Local lawyer Brandon Mayfield has a $2 million settlement with the feds for wrongful 2004 arrest in connection with the Madrid bombing, but that doesn't mean he can ever forget what the authorities did to him.
Mayfield spoke for the first time about his arrest — and the $2 million settlement announced earlier today — at a press conference in downtown Portland this afternoon. He was joined by his wife Mona.
Mayfield, who's Muslim and has a West Slope law practice, says he believes he was targeted because of his religion, and that the 14 days he spent in jail, and the investigation in those following months were among the most frightening of his life.
"I have dark memories of my own stifling paranoia of being monitored, followed, watched, tracked, bugged, surveilled, followed, and targeted, primarily for my outspoken criticism of the government," says Mayfield. "…and mostly for choosing to worship freely as a Muslim."
Mayfield was arrested in May 2004 on a material witness warrant after the feds matched him to a print found on a bag in Spain. His home and office were secretly searched numerous times and listening devices and cameras were planted in his home, Mayfield says.
While he was exonerated, and the FBI offered him a rare mea culpa, which they repeated today, Mayfield says the government refused to tell him where they hid bugs in his home and did not share any information about the evidence against him.
Mayfield, along with two of his lawyers, nationally famous trial lawyer Gerry Spence and Portland lawyer Elden Rosenthal, also spoke about the larger implications of the case and what they said was the growing infringement on basic civil liberties by the Bush administration.
"This is like a rape the government has committed upon its citizens," says Spence.
Now that Mayfield has settled this part of his legal action, he says he'll continue to pursue an additional claim against the constitutionality of a section of the Patriot Act that lowers the requirement of probable cause for search and arrest.

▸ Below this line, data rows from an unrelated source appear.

-- ==== Sys2Proof/Machine/Operands.lean ====
section
/-! DEFINITION. The operand forms of the management requests: clamping (R172), names and their codes (R179), and the byte forms of the
values that responses carry (log 14). -/

namespace Sys2Proof.Machine

/-! ### Tuning values -/

/-- A value set to the nearest end of its range (R172). -/
def clamp (lo hi x : Nat) : Nat := max lo (min hi x)

/-- A value in ms with steps of 10, rounded down and then set to the nearest end (R172). -/
def clampStep (lo hi x : Nat) : Nat := clamp lo hi (x / 10 * 10)

/-- A tuning value after a request: the given one as clamped, or the stored one if it is left out (R172). -/
def tuned (f : Nat → Nat) (given : Option Nat) (stored : Nat) : Nat :=
  match given with
  | some x => f x
  | none => stored

/-! ### Names -/

/-- A host port by its number (R31). -/
def portOf? : Nat → Option HostPort
  | 0 => some .hp0
  | 1 => some .hp1
  | _ => none

/-- A right by its code (R30, R179). -/
def rightOf : Nat → Right
  | 1 => .read
  | 2 => .readWrite
  | _ => .none

/-- The code of a right (R30, R179). -/
def rightCode : Right → Byte
  | .none => 0
  | .read => 1
  | .readWrite => 2

/-- A power mode by its code (R130, R179). -/
def modeOf? : Nat → Option PowerMode
  | 0 => some .unswitched
  | 1 => some .global
  | 2 => some .individual
  | _ => none

/-- The code of a power mode. -/
def modeCode : PowerMode → Byte
  | .unswitched => 0
  | .global => 1
  | .individual => 2

/-- A priority mode by its code (R93, R179). -/
def priorityOf? : Nat → Option Priority
  | 0 => some .fixed
  | 1 => some .rotating
  | _ => none

/-- The code of a priority mode. -/
def priorityCode : Priority → Byte
  | .fixed => 0
  | .rotating => 1

/-- A reason by its code in the status record (R125, R179; log 13). -/
def reasonOf? : Nat → Option FragOutcome
  | 1 => some .mediumError
  | 2 => some .notPresent
  | 3 => some .timeout
  | _ => none

/-- The codes of the port states (R129, R179). -/
def portStateCode : PortState → Byte
  | .off => 0
  | .powering => 1
  | .linking => 2
  | .online => 3
  | .faulted => 4

/-- The codes of the causes (R129, R179); 255 is absent. -/
def causeCode : Option Cause → Byte
  | some .powerFault => 0
  | some .linkLoss => 1
  | some .linkTimeout => 2
  | none => 255

/-- The codes of a drive's presence in READ SHELF, in the order in which R138's table names them; the slot entry of R179 is another
record, with codes of its own (log 14). -/
def presenceCode (present : Bool) : Byte := if present then 0 else 1

/-- The codes of the lane states (R81, R179). -/
def laneStateCode : LaneState → Byte
  | .free => 0
  | .granted => 1
  | .reading => 2
  | .writing => 3
  | .stopping => 4

/-- The codes of the lane operations (R81, R179); 255 is absent. -/
def laneOpCode : Option LaneOp → Byte
  | some .copy => 0
  | some .zeroFill => 1
  | none => 255

/-- The codes of the slot states (R179, Slot record). -/
def slotStateCode : SlotState → Byte
  | .copying => 1
  | .cutover => 2
  | .retiring => 3
  | .abandoning => 4
  | .zeroing => 5
  | .ending => 6

/-- The codes of the chunk states (R179, Slot record). -/
def chunkCode : ChunkState → Byte
  | .dirty => 0
  | .copying => 1
  | .stale => 2
  | .clean => 3

/-- The codes of the abandon reasons (R179, Slot record). -/
def reasonCode : Reason → Byte
  | .none => 0
  | .abort => 1
  | .targetError => 2
  | .sourceError => 3
  | .cutoverTimeout => 4
  | .mapFault => 5
  | .shelfLost => 6

/-- A divert set as a set of names: bit 0 DISCARD, bit 1 FLUSH (R119, R179). -/
def divertByte (v : Volume) : Byte := (if v.divertDiscard then 1 else 0) + (if v.divertFlush then 2 else 0)

/-- The divert set of a byte that names no other kind (R119). -/
def Volume.withDivert (v : Volume) (d : Nat) : Volume := { v with divertDiscard := d % 2 = 1, divertFlush := d / 2 % 2 = 1 }

/-! ### Byte forms -/

/-- Bytes shown as "zero" (R179). -/
def zeros (n : Nat) : List Byte := List.replicate n 0

/-- An absent field of `n` bytes (R179). -/
def absent (n : Nat) : List Byte := List.replicate n 255

/-- A number that may be absent, as one byte. -/
def optByte (x : Option Nat) : List Byte := leOpt 1 x

/-- A byte or two bytes or four of a number. -/
def le1 (x : Nat) : List Byte := leBytes 1 x
def le2 (x : Nat) : List Byte := leBytes 2 x
def le4 (x : Nat) : List Byte := leBytes 4 x

/-- Fixed-order flags, one byte each. -/
def flagBytes (n : Nat) (f : Nat → Bool) : List Byte := (List.range n).map (fun i => flagByte (f i))

/-- The group descriptor of R179. -/
def groupBytes (g : Nat) : Option Group → List Byte
  | none => le1 g ++ zeros 1 ++ le2 0 ++ zeros 2 ++ le2 0
  | some gr =>
    le1 g ++ [if gr.active then 2 else 1] ++ le2 gr.layout.unit.blocks ++ le1 gr.layout.width ++ zeros 1 ++ le2 gr.layout.bands
      ++ gr.layout.members.flatMap (fun m => le1 m.port ++ le1 m.drive ++ leBytes 6 m.base)

/-- An occupancy entry (R17): kind, record index, slot number. FREE is kind 0, and the field that a kind does not have is sent as absent
(DESIGN CHOICE, log 14). -/
def holderBytes : Option Holder → List Byte
  | none => [0, 255, 255, 255]
  | some (.record i) => [1] ++ le2 i ++ [255]
  | some (.target i) => [2, 255, 255] ++ le1 i
  | some (.retiring i) => [3, 255, 255] ++ le1 i

/-- The slot record of R179, and the fields of R78. The time left of a stopped cutover timer is sent as absent (log 14). -/
def State.slotBytes (s : State) (i : Nat) : List Byte :=
  let sl := s.slot i
  let counts := (List.range 256).flatMap (fun k => le2 (sl.writes k))
  match sl.claim with
  | none =>
    le1 i ++ ([0, 255, 0] : List Byte) ++ absent 15 ++ [reasonCode sl.reason, 255, 255, 255, sl.flushSeq]
      ++ absent 6 ++ le2 sl.readCount ++ zeros 4 ++ absent 256 ++ counts
  | some c =>
    let m := c.move
    le1 i ++ [slotStateCode c.state, if m.isSome then 0 else 1, flagByte sl.pause] ++ le1 c.volume ++ optByte (m.map (·.pass))
      ++ le2 c.extent ++ le2 c.index ++ le1 c.source.group ++ optByte (m.map (·.target.group)) ++ le2 c.source.band
      ++ leOpt 2 (m.map (·.target.band)) ++ leOpt 2 (m.map (·.sweep)) ++ optByte (m.map (·.attempts)) ++ [reasonCode sl.reason]
      ++ le2 c.dirtyCount ++ optByte (m.map (·.flushOut)) ++ [sl.flushSeq] ++ leOpt 4 (m.bind (·.timer)) ++ le2 c.drain.length
      ++ le2 sl.readCount ++ le1 c.hold.length ++ zeros 3 ++ ((List.range 256).map (fun k => chunkCode (c.chunk k)) : List Byte) ++ counts
      ++ c.hold.flatMap (fun e =>
          match s.command e with
          | some cmd => leBytes 4 cmd.record.initiator.toNat ++ le1 cmd.port.toNat ++ zeros 1 ++ le2 cmd.record.tag.toNat
          | none => absent 8)

/-- An Initiator Table entry (R174). A free one is the byte 0 alone: its other fields are left out, not sent as absent ones (DESIGN CHOICE,
log 14). -/
def initiatorBytes : Option Initiator → List Byte
  | none => [0]
  | some e =>
    [1] ++ leBytes 4 e.id.toNat ++ le1 e.port.toNat ++ ((List.range 16).map (fun v => rightCode (e.rights.getD v .none)) : List Byte)
      ++ [flagByte e.manage] ++ flagBytes 16 (fun v => e.sizePending.getLsbD v)

/-- A diversion (R123). Its kind has the code of its place in R120's table, not that of the command record (DESIGN CHOICE, log 14). -/
def State.diversionBytes (s : State) (n : Nat) : List Byte :=
  match Tbl.find s.dvq.entries n with
  | some d =>
    match s.command d.entry with
    | some c =>
      le1 n ++ [Tbl.getD s.dvq.useCounts n 0] ++ leBytes 4 c.record.initiator.toNat ++ le1 c.port.toNat ++ le2 c.record.tag.toNat
        ++ [c.record.volume, match c.record.kind with | .discard => 0 | .flush => 1 | _ => 2] ++ leBytes 8 c.record.start.toNat
        ++ le2 c.record.length.toNat ++ leBytes 4 d.time.toNat ++ le2 d.timer
    | none => []
  | none => []

/-- The power values that the three power requests return (R132). -/
def State.powerBytes (s : State) : List Byte :=
  [modeCode s.spc.mode, flagByte s.spc.globalSwitch]
    ++ (List.range 8).flatMap (fun p =>
      let x := s.port p
      [flagByte x.switch, flagByte x.follow, flagByte x.latch, flagByte x.output, portStateCode x.state])

/-- A port and its drives as READ SHELF returns them (R145); the timers' time left is in ms, since the settle time of R129 is no whole
number of seconds (log 14). The three counts of its in-flight set, pool, lane and slot flush, take two bytes each (DESIGN CHOICE, log 14). -/
def State.shelfPortBytes (s : State) (p : Nat) : List Byte :=
  let x := s.port p
  let n := s.inFlight p
  [modeCode s.spc.mode, flagByte s.spc.globalSwitch, portStateCode x.state, causeCode x.cause, flagByte x.output, flagByte x.switch,
    flagByte x.follow, flagByte x.latch, flagByte x.faultInput] ++ leOpt 2 x.settle ++ leOpt 2 x.link ++ le2 n.1 ++ le2 n.2.1 ++ le2 n.2.2
    ++ (List.range 24).flatMap (fun d =>
      let e := s.drive p d
      [presenceCode (s.drivePresent p d)] ++ leBytes 8 e.capacity ++ [e.changes])

/-- A slot's class in the request set (R99): 255 where it presents no request. The set goes out as one such byte for each slot (DESIGN CHOICE,
log 14). -/
def State.requestByte (s : State) (i : Nat) : Byte :=
  match s.request i with
  | none => 255
  | some .normal => 0
  | some .urgent => 1

/-- A set of the four slots, bit by slot number (R99): R179 gives this form to sets of names, and none to sets of slots (DESIGN CHOICE,
log 14). -/
def slotSet (f : Nat → Bool) : Byte :=
  (if f 0 then 1 else 0) + (if f 1 then 2 else 0) + (if f 2 then 4 else 0) + (if f 3 then 8 else 0)

/-- What READ SAMPLE returns (R99); the form of its sets of slots is that of log 14. -/
def State.sampleBytes (s : State) : List Byte :=
  let a := s.acg
  le2 a.sample.seq.toNat ++ le2 a.sample.length
    ++ (List.range 8).flatMap (fun p =>
      leBytes 4 (Tbl.getD a.sample.host p 0) ++ leBytes 4 (Tbl.getD a.sample.copy p 0) ++ [flagByte (a.sample.busy.contains p)])
    ++ le2 a.busyLevel ++ le2 a.windowLength
    ++ le1 s.cpm.laneCount ++ [priorityCode s.cpm.priority] ++ le1 s.cpm.rotation ++ [flagByte s.stopHold]
    ++ ((List.range 4).map s.requestByte : List Byte)
    ++ [slotSet s.inService, slotSet (fun i => (s.slot i).pause), slotSet s.deferred]
    ++ (List.range 4).flatMap (fun l =>
      let ln := s.lane l
      [laneStateCode ln.state] ++ optByte ln.slot ++ [laneOpCode ln.op] ++ optByte ln.chunk)

/-- The pending diagnostic (R153). -/
def diagBytes : Option (Nat × Nat) → List Byte
  | some d => le1 d.1 ++ le1 d.2
  | none => [255, 255]

/-- A section as SET SCRUB returns it (R154). -/
def State.sectionBytes (s : State) (k : Nat) : List Byte :=
  let x := s.sect k
  let used := (List.range sectionRecords).countP (fun j => s.inUse (sectionRecords * k + j))
  [flagByte x.fenced] ++ leBytes 4 x.check.toNat
    ++ (match x.fence with
        | none => absent 9
        | some f => [match f.cause with | .mismatch => 0 | .diagnostic => 1] ++ leBytes 4 f.computed.toNat ++ leBytes 4 f.compared.toNat)
    ++ le2 x.reload.length ++ le2 used

/-- A notice set (R179). -/
def noticeBytes (x : BitVec 10) : List Byte := le2 x.toNat

end Sys2Proof.Machine
end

That particular part of the act effectively gave the FBI free rein to covertly search his home.
"I look forward to the day the Patriot Act is declared unconstitutional and all citizens are safe from unwarranted arrests and searches by the federal government," he says.
While Mayfield says that he accepts the FBI's apology, and that his family would like to move on (part of the $2 million settlement will help fund his three children's college educations), he says they are still permanently scarred.
"There is a part of me that walked into the Multnomah County Detention Center that never came out," he says.
The FBI was not immediately available for comment.